Project Details
Description
ABSTRACT
Recent reports from the American Journal of Public Health and the American Psychological Association
identified a critical need to examine mechanisms by which exposure to psychosocial stress in childhood
increases the risk for obesity and cardiovascular disease (CVD) in adulthood. Given there is a lag in time
before the impact of psychosocial stress experienced in childhood is expressed as disease in adulthood, these
calls-to-action urge researchers to investigate the role of modifiable factors over the course of childhood that
may mitigate risk for later obesity and CVD. The proposed mixed-methods study is uniquely designed to
answer these calls-to-action by examining how stress “gets under the skin” to put children at higher
risk for later obesity and CVD, and ultimately health disparities by race/ethnicity.
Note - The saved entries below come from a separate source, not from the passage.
/-- The place in each dimension of row `n` of a tile, by the levels above 0. -/
def digits (r : TRec) : List Nat → Nat → List (Nat × Nat)
  | [], _ => []
  | d :: ds, n => (d, n % r.extent d) :: digits r ds (n / r.extent d)

/-- A unit of a tile: where it lies and the bits of it that lie inside the tensor. -/
structure UnitAt where
  va : Nat
  inside : Nat
  deriving DecidableEq, Repr

/-- Unit `u` of row `n` of the tile with an origin; none where the whole unit is outside. -/
def TRec.unit (r : TRec) (origin : List Nat) (n u : Nat) : Option UnitAt :=
  let place := (nth 0 r.order 0, u) :: digits r (r.order.drop 1) n
  let at_ := fun (d : Nat) => (((place.find? (fun p => p.1 = d)).map Prod.snd).getD 0)
  let upper := (List.range r.rank).drop 1
  let coord := fun (d : Nat) => nth 0 origin d + at_ d
  let e0 := nth 0 origin 0 + at_ 0 * r.epu
  if upper.all (fun d => decide (coord d < nth 0 r.size d)) && decide (e0 < nth 0 r.size 0) then
    let k := min r.epu (nth 0 r.size 0 - e0)
    some { va := (r.base + (upper.map (fun d => coord d * nth 0 r.stride d)).foldl (· + ·) 0 + e0 / r.epu * r.ub) % 2 ^ 64
           inside := if k = r.epu then 8 * r.ub else k * r.bits }
  else none

/-- The units of a row. -/
def TRec.row (r : TRec) (origin : List Nat) (n : Nat) : List (Option UnitAt) := (List.range r.rowUnits).map (r.unit origin n)

/-- Bytes of a unit that lie inside the tensor, at least in part. -/
def UnitAt.len (u : UnitAt) : Nat := ceilDiv u.inside 8

/-! ## Basins -/

/-- A basin of a team. -/
def Team.basin (t : Team) (b : Nat) : Basin := Tab.read {} t.basins b

def Team.setBasin (t : Team) (b : Nat) (x : Basin) : Team := { t with basins := Tab.write {} t.basins b x }

/-- Elements held, and room (R284). -/
def Basin.held (b : Basin) : Nat := (b.prod - b.cons).toNat
def Basin.room (b : Basin) : Nat := b.count - b.held

/-- The scratchpad offset of a byte of the stream that begins at element `pos` (R284). -/
def Basin.offset (b : Basin) (pos i : Nat) : Nat :=
  b.base + (pos + i / b.esize) % 2 ^ 32 % b.count * b.esize + i % b.esize

/-- The elements that a byte count is; none where it is no whole number of them or exceeds K (R286). -/
def Basin.elements (b : Basin) (n : Nat) : Option Nat :=
  if b.count = 0 then none
  else if n % b.esize = 0 && decide (n / b.esize ≤ b.count) then some (n / b.esize) else none

/-- An issued engine operation that names the basin has not retired (R284). -/
def State.basinBusy (s : State) (team b : Nat) : Bool :=
  s.ops.any (fun p => p.2.team = team && (p.2.names.contains b || (p.2.ins ++ p.2.outs).any (fun q => q.1 = b)))

/-- Bytes of a basin's stream, and which of them lie in a poisoned line (R120). -/
def State.basinRead (s : State) (team b pos off n : Nat) : List Byte × List Bool :=
  match s.team team with
  | some t =>
    let x := t.basin b
    let as := (List.range n).map (fun i => x.offset pos (off + i))
    (as.map (fun a => Tab.read 0 t.scratch a), as.map (fun a => t.poison.contains (lineNo a)))
  | none => (List.replicate n 0, [])

/-- The scratchpad line of the first poisoned byte of a stream. -/
def State.basinPoison (s : State) (team b pos n : Nat) : Option Nat :=
  match s.team team with
  | some t => ((List.range n).find? (fun i => t.poison.contains (lineNo ((t.basin b).offset pos i)))).map
      (fun i => (t.basin b).offset pos i / 128 * 128)
  | none => none

/-- The lines of the addresses whose bytes are marked as poisoned (R120). -/
def markedLines (as : List Nat) (marks : List Bool) : List Nat :=
  ((List.zip as marks).filterMap (fun p => if p.2 then some (lineNo p.1) else none)).eraseDups

/-- Write bytes into a basin's stream; poisoned data mark the lines they go to (R120). -/
def State.basinWrite (s : State) (team b pos off : Nat) (bs : List Byte) (marks : List Bool) : State :=
  match s.team team with
  | some t =>
    let ws : Writes := (List.range bs.length).map (fun i => ((t.basin b).offset pos (off + i), nth 0 bs i))
    (s.writePad team ws).modTeam team (fun x => { x with
      poison := (x.poison ++ markedLines (ws.map Prod.fst) marks).eraseDups })
  | none => s

/-! ## Accesses of engines -/

/-- What stops an engine's step: a fault with its address, or a page that the host is to serve (R383, R385). -/
inductive Halt where
  | fault (code va : Nat)
  | host (entry va : Nat)
  deriving DecidableEq, Repr

/-- The TLBs that an engine of a core uses: its pound's walk-ahead TLB and its die's MTU TLB (R145). -/
def State.engineTlb (s : State) (core : Nat) : List TlbEntry :=
  if core < 576 then (s.pound (corePound core)).taeTlb ++ (s.die (coreDie core)).tlb else (s.core core).tlb

/-- Those TLBs keep a translation. -/
def State.engineKeep (s : State) (core : Nat) (e : TlbEntry) : State :=
  if core < 576 then
    (s.modPound (corePound core) (fun p => { p with taeTlb := keepEntry 4096 e p.taeTlb })).modDie (coreDie core)
      (fun d => { d with tlb := keepEntry 196608 e d.tlb })
  else s.modCore core (fun c => { c with tlb := keepEntry 256 e c.tlb })

/-- The MTU walks for an engine (R143, R381). -/
def State.engineWalk (s : State) (who : Who) (va : Nat) (kind : AccessKind) : Sum TlbEntry Halt × State :=
  match s.walkFor who va kind with
  | (.kept, t, s1) => (.inl t, s1.engineKeep who.core t)
  | (.fault c, _, s1) => (.inr (.fault c va), s1)
  | (.host e, _, s1) => (.inr (.host e va), s1)

/-- Translate an address for an engine (R140, R143 to R145, R385). -/
def State.engineXlat (s : State) (who : Who) (va : Nat) (kind : AccessKind) : Sum TlbEntry Halt × State :=
  if 2 ^ 57 ≤ va then (.inr (.fault 0x10 va), s)
  else if s.identityMapped who then
    match s.permission who (identityEntry va) va kind with
    | some c => (.inr (.fault c va), s)
    | none => (.inl (identityEntry va), s)
  else if !bit (Tab.read 0 s.ptroots who.ctx).toNat 0 then (.inr (.fault 0x13 va), s)
  else
    match (s.engineTlb who.core).find? (fun e => e.covers who.ctx va) with
    | none => s.engineWalk who va kind
    | some e =>
      match s.permission who e va kind with
      | some c => (.inr (.fault c va), s)
      | none => if kind = .write && !e.dirty then s.engineWalk who va kind else (.inl e, s)

/-- An engine's access to management space is one that its registers take: a read within one register, a write of a whole one.
Any other receives the error reply (R28, R288). Each unit of a tile is one access (log 73). -/
def engineReaches (kind : AccessKind) (pa n : Nat) : Bool :=
  match kind with
  | .write => pa % 8 = 0 && n = 8
  | _ => mgmtReadOk pa n

/-- The parts of an engine's access, with every check on them (R288, R385). -/
def State.enginePieces (s : State) (who : Who) (kind : AccessKind) : List (Nat × Nat) → Sum (List Piece) Halt × State
  | [] => (.inl [], s)
  | (va, n) :: rest =>
    match s.engineXlat who va kind with
    | (.inr h, s1) => (.inr h, s1)
    | (.inl e, s1) =>
      let pa := e.phys va
      if kind = .write && e.kind = 3 then (.inr (.fault (s1.appendWriteFault pa e) va), s1)
      else if s1.errorReply pa then (.inr (.fault 0x21 va), s1.countError pa)
      else if region pa = .management && !engineReaches kind pa n then (.inr (.fault 0x21 va), s1)
      else
        match s1.enginePieces who kind rest with
        | (.inl ps, s2) => (.inl ({ va := va, pa := pa, len := n, entry := e } :: ps), s2)
        | r => r

/-- The parts of the units of a row at the page boundaries. -/
def unitParts (us : List (Option UnitAt)) : List (Nat × Nat) :=
  (us.filterMap (fun u => u.map (fun x => cutAtPages x.va x.len))).flatten

/-- What an engine reads: its bytes, which of them lie in a poisoned line, whether a frame is bound (R120, R412). -/
structure EngineGot where
  bytes : List Byte
  marks : List Bool
  bound : Bool
  state : State

/-- Read parts at their homes, never from a core store (R121, R296, R352). -/
def State.engineRead (s : State) (who : Who) (ps : List Piece) : EngineGot :=
  ps.foldl (fun (a : EngineGot) p =>
    let bound := (Tab.find a.state.bound (p.pa / 65536)).isSome
    if region p.pa = .management then
      { a with bytes := a.bytes ++ a.state.readMgmt p.pa p.len, marks := a.marks ++ List.replicate p.len false }
    else
      let r := a.state.load who false p.pa p.len
      let marks := (List.range p.len).map (fun i => a.state.poisonedFor who (lineNo (p.pa + i)))
      { bytes := a.bytes ++ r.bytes, marks := a.marks ++ marks, bound := a.bound || bound, state := r.state })
    { bytes := [], marks := [], bound := false, state := s }

/-- The bytes of each unit of a row from the bytes read for it: outside bits read zero (R282). -/
def rowData (ub : Nat) : List (Option UnitAt) → List Byte → List (List Byte)
  | [], _ => []
  | none :: us, bs => List.replicate ub 0 :: rowData ub us bs
  | some u :: us, bs => leBytes ub (leNat (bs.take u.len) % 2 ^ u.inside) :: rowData ub us (bs.drop u.len)

/-- The marks of each unit of a row from those of the bytes read for it. -/
def rowMarks : List (Option UnitAt) → List Bool → List (List Bool)
  | [], _ => []
  | none :: us, ms => [] :: rowMarks us ms
  | some u :: us, ms => ms.take u.len :: rowMarks us (ms.drop u.len)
The main objectives
of this study are to: (1) comprehensively examine the relationships between multi-level psychosocial stressors
(i.e., individual, dyadic, household, societal) and their dimensions (i.e., severity, frequency, timing), biological
factors (e.g., hypothalamic pituitary adrenal (HPA) axis activity), and child weight and emerging CVD risk over
the course of childhood and (2) identify modifiable factors at the individual, parental, and familial level to
interrupt these stress pathways. The proposed study will build on and expand a prior parent R01 study
(HL126171). The parent R01 study is a two-phased, mixed-methods study including a prospective
epidemiological cohort study with 1307 diverse parent/child (ages 5-16) dyads (≈200 each African American,
Hispanic, Native American, Immigrant/Refugee, White) and an embedded ecological momentary assessment
(EMA) sub-sample with 627 parent/child dyads (≈100 per each racial/ethnic group). Data was collected at two
time points (baseline, 24-month follow-up). In the proposed study, online survey data and 7-day EMA data will
be continued at 48 and 72 months, allowing for a total of four waves of data collection. Children, who are now
ages 9-16 will be added to both the online survey and EMA data collection, in addition to participating in three
24 hr. dietary recalls and 7-day accelerometry. New biological measures (e.g., hair cortisol, body composition,
arterial stiffness) with children and parents, neighborhood factors (e.g., child opportunity and disadvantage
index) using geo-spatial measures, and societal-level factors (e.g., structural racism, sociopolitical shift,
COVID-19) contributing to psychosocial stressors will also be added at both time points. Human-Centered
Design multi-family focus groups will also be carried out to co-create intervention targets with families. This
study will provide breadth and depth in understanding the pathways between multi-level psychosocial
stressors and child weight and emerging CVD across important developmental milestones (e.g.,
puberty) and family life cycle stages (e.g., families with young children to families with adolescents).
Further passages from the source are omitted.